/-- R99: each analog channel is a monotone function of its byte, rising by exactly 4 where no clamp acts and constant where
one does. -/
def Obligations.AnalogChannelsAreMonotone : Prop :=
  (∀ b c : Byte, b.toNat ≤ c.toNat → throttleOf b ≤ throttleOf c ∧ axisOf b ≤ axisOf c) ∧
  (∀ b c : Byte, c.toNat = b.toNat + 1 → c.toNat ≤ 0xFA → throttleOf c = throttleOf b + 4) ∧
  (∀ b c : Byte, c.toNat = b.toNat + 1 → 0x03 ≤ b.toNat → c.toNat ≤ 0xFD → axisOf c = axisOf b + 4) ∧
  (∀ b : Byte, 0xFA ≤ b.toNat → throttleOf b = 1000) ∧
  (∀ b : Byte, b.toNat ≤ 0x03 → axisOf b = -500) ∧ (∀ b : Byte, 0xFD ≤ b.toNat → axisOf b = 500) ∧
  (∀ (p : Payload) (s : State), s.faultMark = .none →
    ∃ t, exec (decodeInstr p) s = .next t ∧ t.ch.thr.toInt = throttleOf p.p0 ∧ t.ch.rol.toInt = axisOf p.p4 ∧
      t.ch.pit.toInt = axisOf p.p3 ∧ t.ch.yaw.toInt = axisOf p.p1)

/-! ### Control operations and faults -/

/-- R120: RESET, in any phase, for any value of the other inputs: the reset values, EV_RESET and no other event, FAULT not
changed; a DECODE in progress is abandoned; a second RESET adds only an EV_RESET; none from a faulted state. -/
def Obligations.ResetResult : Prop :=
  ∀ (s : State) (b d : Bool),
    (s.faultMark = .none →
      exec (.reset b d) s = .next { s with
        ch := { thr := 0#16, rol := 0#16, pit := 0#16, yaw := 0#16, aux1 := 0#16, aux2 := 0#16 },
        pb := none, hist := s.hist ++ [.reset], phase := .idle,
        flushRx := false, clrStatus := false, fsClr := false } ∧
      (∀ t b' d', exec (.reset b d) s = .next t → exec (.reset b' d') t = .next { t with hist := t.hist ++ [.reset] })) ∧
    (s.faultMark ≠ .none → exec (.reset b d) s = .fault (.halted s.faultMark))

/-- R121: IDLE changes no state and records no event, with `bound` either value, however often it is repeated. -/
def Obligations.IdleChangesNothing : Prop :=
  ∀ (s : State) (b b' : Bool), s.faultMark = .none →
    exec (.idle b) s = .next s ∧ ∀ t, exec (.idle b) s = .next t → exec (.idle b') t = .next s

/-- R122: DECODE_UNBOUND sets FAULT to code 1 and changes nothing else; there is no further step. -/
def Obligations.DecodeUnboundRaisesItsFault : Prop :=
  ∀ s : State, s.faultMark = .none →
    exec .decodeUnbound s = .next { s with faultMark := .decodeUnbound } ∧
    (∀ t, exec .decodeUnbound s = .next t →
      step t = .fault (.halted .decodeUnbound) ∧ ∀ i, exec i t = .fault (.halted .decodeUnbound))

/-- R123: REQ_WHILE_BUSY sets FAULT to code 2 and changes nothing else: the DECODE in progress is not completed; there is no
further step. A clock cycle with `dec_req = 1`, `bound = 1` and `rst = 0` while busy raises it. -/
def Obligations.ReqWhileBusyRaisesItsFault : Prop :=
  (∀ (s : State) (b : Bool), s.faultMark = .none →
    exec (.reqWhileBusy b) s = .next { s with faultMark := .reqWhileBusy } ∧
    (∀ t, exec (.reqWhileBusy b) s = .next t →
      step t = .fault (.halted .reqWhileBusy) ∧ ∀ i, exec i t = .fault (.halted .reqWhileBusy))) ∧
  (∀ (s : State) (t : Trigger) (ack : Bool) (rd : Bus) (n : Nat), s.faultMark = .none → s.busy = true →
    t.getLsbD 2 = false → t.getLsbD 1 = true → t.getLsbD 0 = true →
    cycle t ack rd n s = .next { s with faultMark := .reqWhileBusy })

/-- The model's choice (DEDUCED, log entry 17): with `bound = 0` too, where R122 and R123 both match and R144 does not rank
them, the fault a request raises in a BUSY block is REQ_WHILE_BUSY, in a clock cycle and in a step on a transaction-level
sample (log entry 13). -/
def Obligations.BusyRequestWithBoundLowRaisesReqWhileBusy : Prop :=
  ∀ s : State, s.faultMark = .none → s.busy = true →
    (∀ (ack : Bool) (rd : Bus) (n : Nat), cycle 0b001#3 ack rd n s = .next { s with faultMark := .reqWhileBusy }) ∧
    (sampleTrigger (nextSample s) = 0b001#3 →
      ∃ t, step s = .next t ∧ t.faultMark = .reqWhileBusy ∧
        t.ch = s.ch ∧ t.pb = s.pb ∧ t.hist = s.hist ∧ t.phase = s.phase)

/-- A RESET in the middle of a cycle-level DECODE (R120): the history is a run of whole transactions and, of the abandoned
one, at most its read, flush and status clear; the RESET step adds EV_RESET and no other event, so no EV_COMMIT and no
EV_FS_CLR of the abandoned transaction is ever recorded. -/
def Obligations.ResetAbandonsTheDecodeInProgress : Prop :=
  ∀ s : State, s.faultMark = .none → HistoryOrdered s → (sampleTrigger (nextSample s)).getLsbD 2 = true →
    ∃ whole part : List Event, s.hist = whole ++ part ∧ expectAfter .ready whole = some .ready ∧
      (s.phase = .idle → part = []) ∧
      (∀ e ∈ part, (∃ n p, e = .read n p) ∨ e = .flushRx ∨ e = .clearStatus) ∧
      ∃ t, step s = .next t ∧ t.hist = s.hist ++ [.reset] ∧ t.phase = .idle ∧ t.ch = Channels.zero ∧ t.pb = none

/-- R31: FAULT is NONE at launch; only the two raising operations set it, and a step, at either level, only when its sampled
trigger is a request that is unbound or busy; no step clears it, and a faulted state has no step. -/
def Obligations.FaultMarkIsSticky : Prop :=
  State.reset.faultMark = .none ∧
  (∀ (i : Instr) (s t : State), exec i s = .next t → t.faultMark ≠ s.faultMark →
    (i = .decodeUnbound ∧ t.faultMark = .decodeUnbound) ∨ (∃ b, i = .reqWhileBusy b ∧ t.faultMark = .reqWhileBusy)) ∧
  (∀ s t : State, step s = .next t → t.faultMark ≠ s.faultMark →
    (sampleTrigger (nextSample s)).getLsbD 2 = false ∧ (sampleTrigger (nextSample s)).getLsbD 0 = true ∧
    (((sampleTrigger (nextSample s)).getLsbD 1 = false ∧ t.faultMark = .decodeUnbound) ∨
      (s.busy = true ∧ t.faultMark = .reqWhileBusy))) ∧
  (∀ s : State, s.faultMark ≠ .none →
    step s = .fault (.halted s.faultMark) ∧ ∀ i, exec i s = .fault (.halted s.faultMark))

/-- R142: a step that raises a fault leaves CH, PB, HIST and the phase as they were. -/
def Obligations.FaultsArePrecise : Prop :=
  ∀ s t : State, step s = .next t → t.faultMark ≠ .none →
    t.ch = s.ch ∧ t.pb = s.pb ∧ t.hist = s.hist ∧ t.phase = s.phase

/-! ### State, outputs and launch -/

/-- R33: what every item holds at launch, and after a RESET. -/
def Obligations.ResetStateValues : Prop :=
  State.reset.ch = { thr := 0x0000#16, rol := 0x0000#16, pit := 0x0000#16, yaw := 0x0000#16, aux1 := 0x0000#16, aux2 := 0x0000#16 } ∧
  State.reset.pb = none ∧ State.reset.faultMark = .none ∧ State.reset.hist = [] ∧ State.reset.phase = .idle ∧
  State.reset.rdReq = false ∧ State.reset.flushRx = false ∧ State.reset.clrStatus = false ∧ State.reset.fsClr = false ∧
  (∀ (s t : State) (b d : Bool), exec (.reset b d) s = .next t →
    t.ch = State.reset.ch ∧ t.pb = none ∧ t.faultMark = s.faultMark ∧ t.hist = s.hist ++ [.reset] ∧ t.phase = .idle ∧
    t.rdReq = false ∧ t.flushRx = false ∧ t.clrStatus = false ∧ t.fsClr = false)

/-- R35: the output ports: the levels in every state, and after every step the three pulses show whether the step recorded
their event, so that each lasts one step. When `busy` and `rd_req` fall, how the pulses pair in one state, and that they show
after a transaction too, are the model's choices (log entries 8, 12 and 21). -/
def Obligations.OutputPortsShowTheState : Prop :=
  ∀ s : State,
    (outputsOf s).chThr = s.ch.thr ∧ (outputsOf s).chRol = s.ch.rol ∧ (outputsOf s).chPit = s.ch.pit ∧
    (outputsOf s).chYaw = s.ch.yaw ∧ (outputsOf s).chAux1 = s.ch.aux1 ∧ (outputsOf s).chAux2 = s.ch.aux2 ∧
    (outputsOf s).rdSize.toNat = 9 ∧ ((outputsOf s).busy = true ↔ s.phase ≠ .idle) ∧
    ((outputsOf s).rdReq = true ↔ s.phase = .busy .read) ∧ ((outputsOf s).rdReq = true → (outputsOf s).busy = true) ∧
    (outputsOf s).flushRx = s.flushRx ∧ (outputsOf s).clrStatus = s.clrStatus ∧ (outputsOf s).fsClr = s.fsClr ∧
    (∀ t, step s = .next t →
      ∃ es, t.hist = s.hist ++ es ∧ (outputsOf t).flushRx = es.contains .flushRx ∧
        (outputsOf t).clrStatus = es.contains .clearStatus ∧ (outputsOf t).fsClr = es.contains .fsClr)

/-- R22: which operations write which channels; the consumer reads every one of them in every state, and reading is no
operation: it is a function of the state. A DECODE writes CH[0..4] together, with the values of the one EV_COMMIT it adds to
the history. -/
def Obligations.OnlyDecodeAndResetWriteChannels : Prop :=
  (∀ s : State, consumerRead .thr s = s.ch.thr ∧ consumerRead .rol s = s.ch.rol ∧ consumerRead .pit s = s.ch.pit ∧
    consumerRead .yaw s = s.ch.yaw ∧ consumerRead .aux1 s = s.ch.aux1 ∧ consumerRead .aux2 s = s.ch.aux2) ∧
  ∀ (i : Instr) (s t : State), exec i s = .next t →
    (isDecode i = false → (∀ b d, i ≠ .reset b d) → t.ch = s.ch) ∧
    ((∀ b d, i ≠ .reset b d) → t.ch.aux2 = s.ch.aux2) ∧
    (∀ b d, i = .reset b d → t.ch = Channels.zero) ∧
    (isDecode i = true → ∃ (p : Payload) (v0 v1 v2 v3 v4 : Int),
      t.ch = { thr := to16 v0, rol := to16 v1, pit := to16 v2, yaw := to16 v3, aux1 := to16 v4, aux2 := s.ch.aux2 } ∧
      t.hist = s.hist ++ [.read 9 p, .flushRx, .clearStatus, .commit v0 v1 v2 v3 v4, .fsClr])
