/-- Settles O48: accepted, the DECODE waits with the tuple as it was; once answered it follows the transaction, and at IDLE it
has done all of it. -/
theorem cycleDecodeRefinesTransaction : Obligations.CycleDecodeRefinesTransaction := by
  intro s t x xs rest hf hp hx ha hq h ht
  obtain ⟨u, hu, hrun⟩ := core_run_succ_eq_next h
  cases (step_accept hf hp hx ha).symm.trans hu
  obtain ⟨p, hfirst, -, htup⟩ := run_quiet_waiting (s := s) (u := accept (prepared s)) ((prepared_faultMark s).trans hf)
    (prepared_script hx) hq rfl (tuple_prepared s) hrun ht
  rw [ht] at htup
  exact ⟨p, decodeFrame p s, hfirst, exec_decodeInstr p hf, htup⟩

end Sys2Proof.Machine
end
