-- ==== Sys2Proof/Machine/Operands.lean ====
section
/-! DEFINITION. The wire formats of Chapter 11: byte fields, codes, frame payloads, table entries and
runtime records, in both directions. -/

namespace Sys2Proof.Machine

open Sys2Proof

/-! ### Fields (R181, R182) -/

/-- A one-byte number; values of the part's own fields fit (log 25). -/
def byteOf (n : Nat) : Byte := BitVec.ofNat 8 n

/-- A boolean byte: 0 or 1 (11.3). -/
def boolByte (b : Bool) : Byte := if b then 1#8 else 0#8

/-- A two-byte unsigned number, high byte first. -/
def u16 (n : Nat) : List Byte := [byteOf (n / 256), byteOf n]

/-- A T16 value: two's complement, high byte first. -/
def t16 (t : T16) : List Byte :=
  [(BitVec.ofInt 16 t).extractLsb' 8 8, (BitVec.ofInt 16 t).extractLsb' 0 8]

/-- A temperature or none: 0x8000 for none (11.2). -/
def t16Opt : Option T16 → List Byte
  | some t => t16 t
  | none => [0x80#8, 0x00#8]

/-- A one-byte number or 0xFF for none, absent, unbound or UNKNOWN (11.3). -/
def byteOpt : Option Nat → Byte
  | some n => byteOf n
  | none => 0xFF#8

/-- A two-byte count of minutes or seconds or 0xFFFF (11.3). -/
def u16Opt : Option Nat → List Byte
  | some n => u16 n
  | none => [0xFF#8, 0xFF#8]

/-- Read a two-byte unsigned number. -/
def rdU16 (hi lo : Byte) : Nat := hi.toNat * 256 + lo.toNat

/-- Read a T16 value. -/
def rdT16 (hi lo : Byte) : T16 := (hi ++ lo).toInt

/-- A T16 value the part accepts from a sensor: -640 to 1600 (0.7, R14). -/
def t16InRange (t : T16) : Bool := decide (-640 ≤ t) && decide (t ≤ 1600)

/-- A boolean byte read back: none when it is neither 0 nor 1 (R183). -/
def rdBool (b : Byte) : Option Bool :=
  if b = 0#8 then some false else if b = 1#8 then some true else none

/-- A number below n, or none. -/
def rdFin (n : Nat) (b : Nat) : Option (Fin n) :=
  if h : b < n then some ⟨b, h⟩ else none

/-- A number in lo..hi, or none. -/
def rdRange (lo hi n : Nat) : Option Nat :=
  if lo ≤ n && n ≤ hi then some n else none

/-- A T16 in lo..hi, or none. -/
def rdT16Range (lo hi t : T16) : Option T16 :=
  if decide (lo ≤ t) && decide (t ≤ hi) then some t else none

/-! ### Codes (11.3) -/

/-- Role code. -/
def roleCode : Role → Byte
  | .sensor => 1
  | .roomUnit => 2
  | .actuator => 3
  | .boilerIf => 4
  | .manager => 5
  | .listener => 6

/-- The role of a code; none for a code of no role. -/
def rdRole (b : Byte) : Option Role :=
  [Role.sensor, .roomUnit, .actuator, .boilerIf, .manager, .listener].find? (fun r => roleCode r == b)

/-- Segment code. -/
def segmentCode : Segment → Byte
  | .room => 0
  | .plant => 1

/-- The segment of a code. -/
def rdSegment (b : Byte) : Option Segment :=
  if b = 0#8 then some .room else if b = 1#8 then some .plant else none

/-- Setpoint source code. -/
def sourceCode : Source → Byte
  | .override => 1
  | .holiday => 2
  | .schedule => 3
  | .default => 4
  | .fallback => 5

/-- Regulation state code. -/
def regCode : RegState → Byte
  | .disabled => 0
  | .starting => 1
  | .normal => 2
  | .sensorLost => 3
  | .windowOpen => 4
  | .floorHold => 5

/-- Schedule fault kind code; none is 0. -/
def schedFaultCode : Option SchedFault → Byte
  | none => 0
  | some .chainTooDeep => 1
  | some .range => 2
  | some .emptyProfile => 3

/-- Schedule reference kind and target; a NONE reference is returned with target 0 (R25). -/
def schedRefBytes : SchedRef → List Byte
  | .noRef => [0, 0]
  | .direct p => [1, byteOf p.val]
  | .dayIndexed p => [2, byteOf p.val]
  | .linked l => [3, byteOf l.val]
  | .linkedDayIndexed l => [4, byteOf l.val]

----

**PROBLEM**
Above are records; repeat only the lines starting at the line with "t.phase = s.phase)" and ending at the line with "def Obligations.FaultsArePrecise : Prop", exactly as they appear, both included.

**EXERCISE OUTPUT**
        t.ch = s.ch ∧ t.pb = s.pb ∧ t.hist = s.hist ∧ t.phase = s.phase)

/-- A RESET in the middle of a cycle-level DECODE (R120): the history is a run of whole transactions and, of the abandoned
one, at most its read, flush and status clear; the RESET step adds EV_RESET and no other event, so no EV_COMMIT and no
EV_FS_CLR of the abandoned transaction is ever recorded. -/
def Obligations.ResetAbandonsTheDecodeInProgress : Prop :=
  ∀ s : State, s.faultMark = .none → HistoryOrdered s → (sampleTrigger (nextSample s)).getLsbD 2 = true →
    ∃ whole part : List Event, s.hist = whole ++ part ∧ expectAfter .ready whole = some .ready ∧
      (s.phase = .idle → part = []) ∧
      (∀ e ∈ part, (∃ n p, e = .read n p) ∨ e = .flushRx ∨ e = .clearStatus) ∧
      ∃ t, step s = .next t ∧ t.hist = s.hist ++ [.reset] ∧ t.phase = .idle ∧ t.ch = Channels.zero ∧ t.pb = none

/-- R31: FAULT is NONE at launch; only the two raising operations set it, and a step, at either level, only when its sampled
trigger is a request that is unbound or busy; no step clears it, and a faulted state has no step. -/
def Obligations.FaultMarkIsSticky : Prop :=
  State.reset.faultMark = .none ∧
  (∀ (i : Instr) (s t : State), exec i s = .next t → t.faultMark ≠ s.faultMark →
    (i = .decodeUnbound ∧ t.faultMark = .decodeUnbound) ∨ (∃ b, i = .reqWhileBusy b ∧ t.faultMark = .reqWhileBusy)) ∧
  (∀ s t : State, step s = .next t → t.faultMark ≠ s.faultMark →
    (sampleTrigger (nextSample s)).getLsbD 2 = false ∧ (sampleTrigger (nextSample s)).getLsbD 0 = true ∧
    (((sampleTrigger (nextSample s)).getLsbD 1 = false ∧ t.faultMark = .decodeUnbound) ∨
      (s.busy = true ∧ t.faultMark = .reqWhileBusy))) ∧
  (∀ s : State, s.faultMark ≠ .none →
    step s = .fault (.halted s.faultMark) ∧ ∀ i, exec i s = .fault (.halted s.faultMark))

/-- R142: a step that raises a fault leaves CH, PB, HIST and the phase as they were. -/
def Obligations.FaultsArePrecise : Prop :=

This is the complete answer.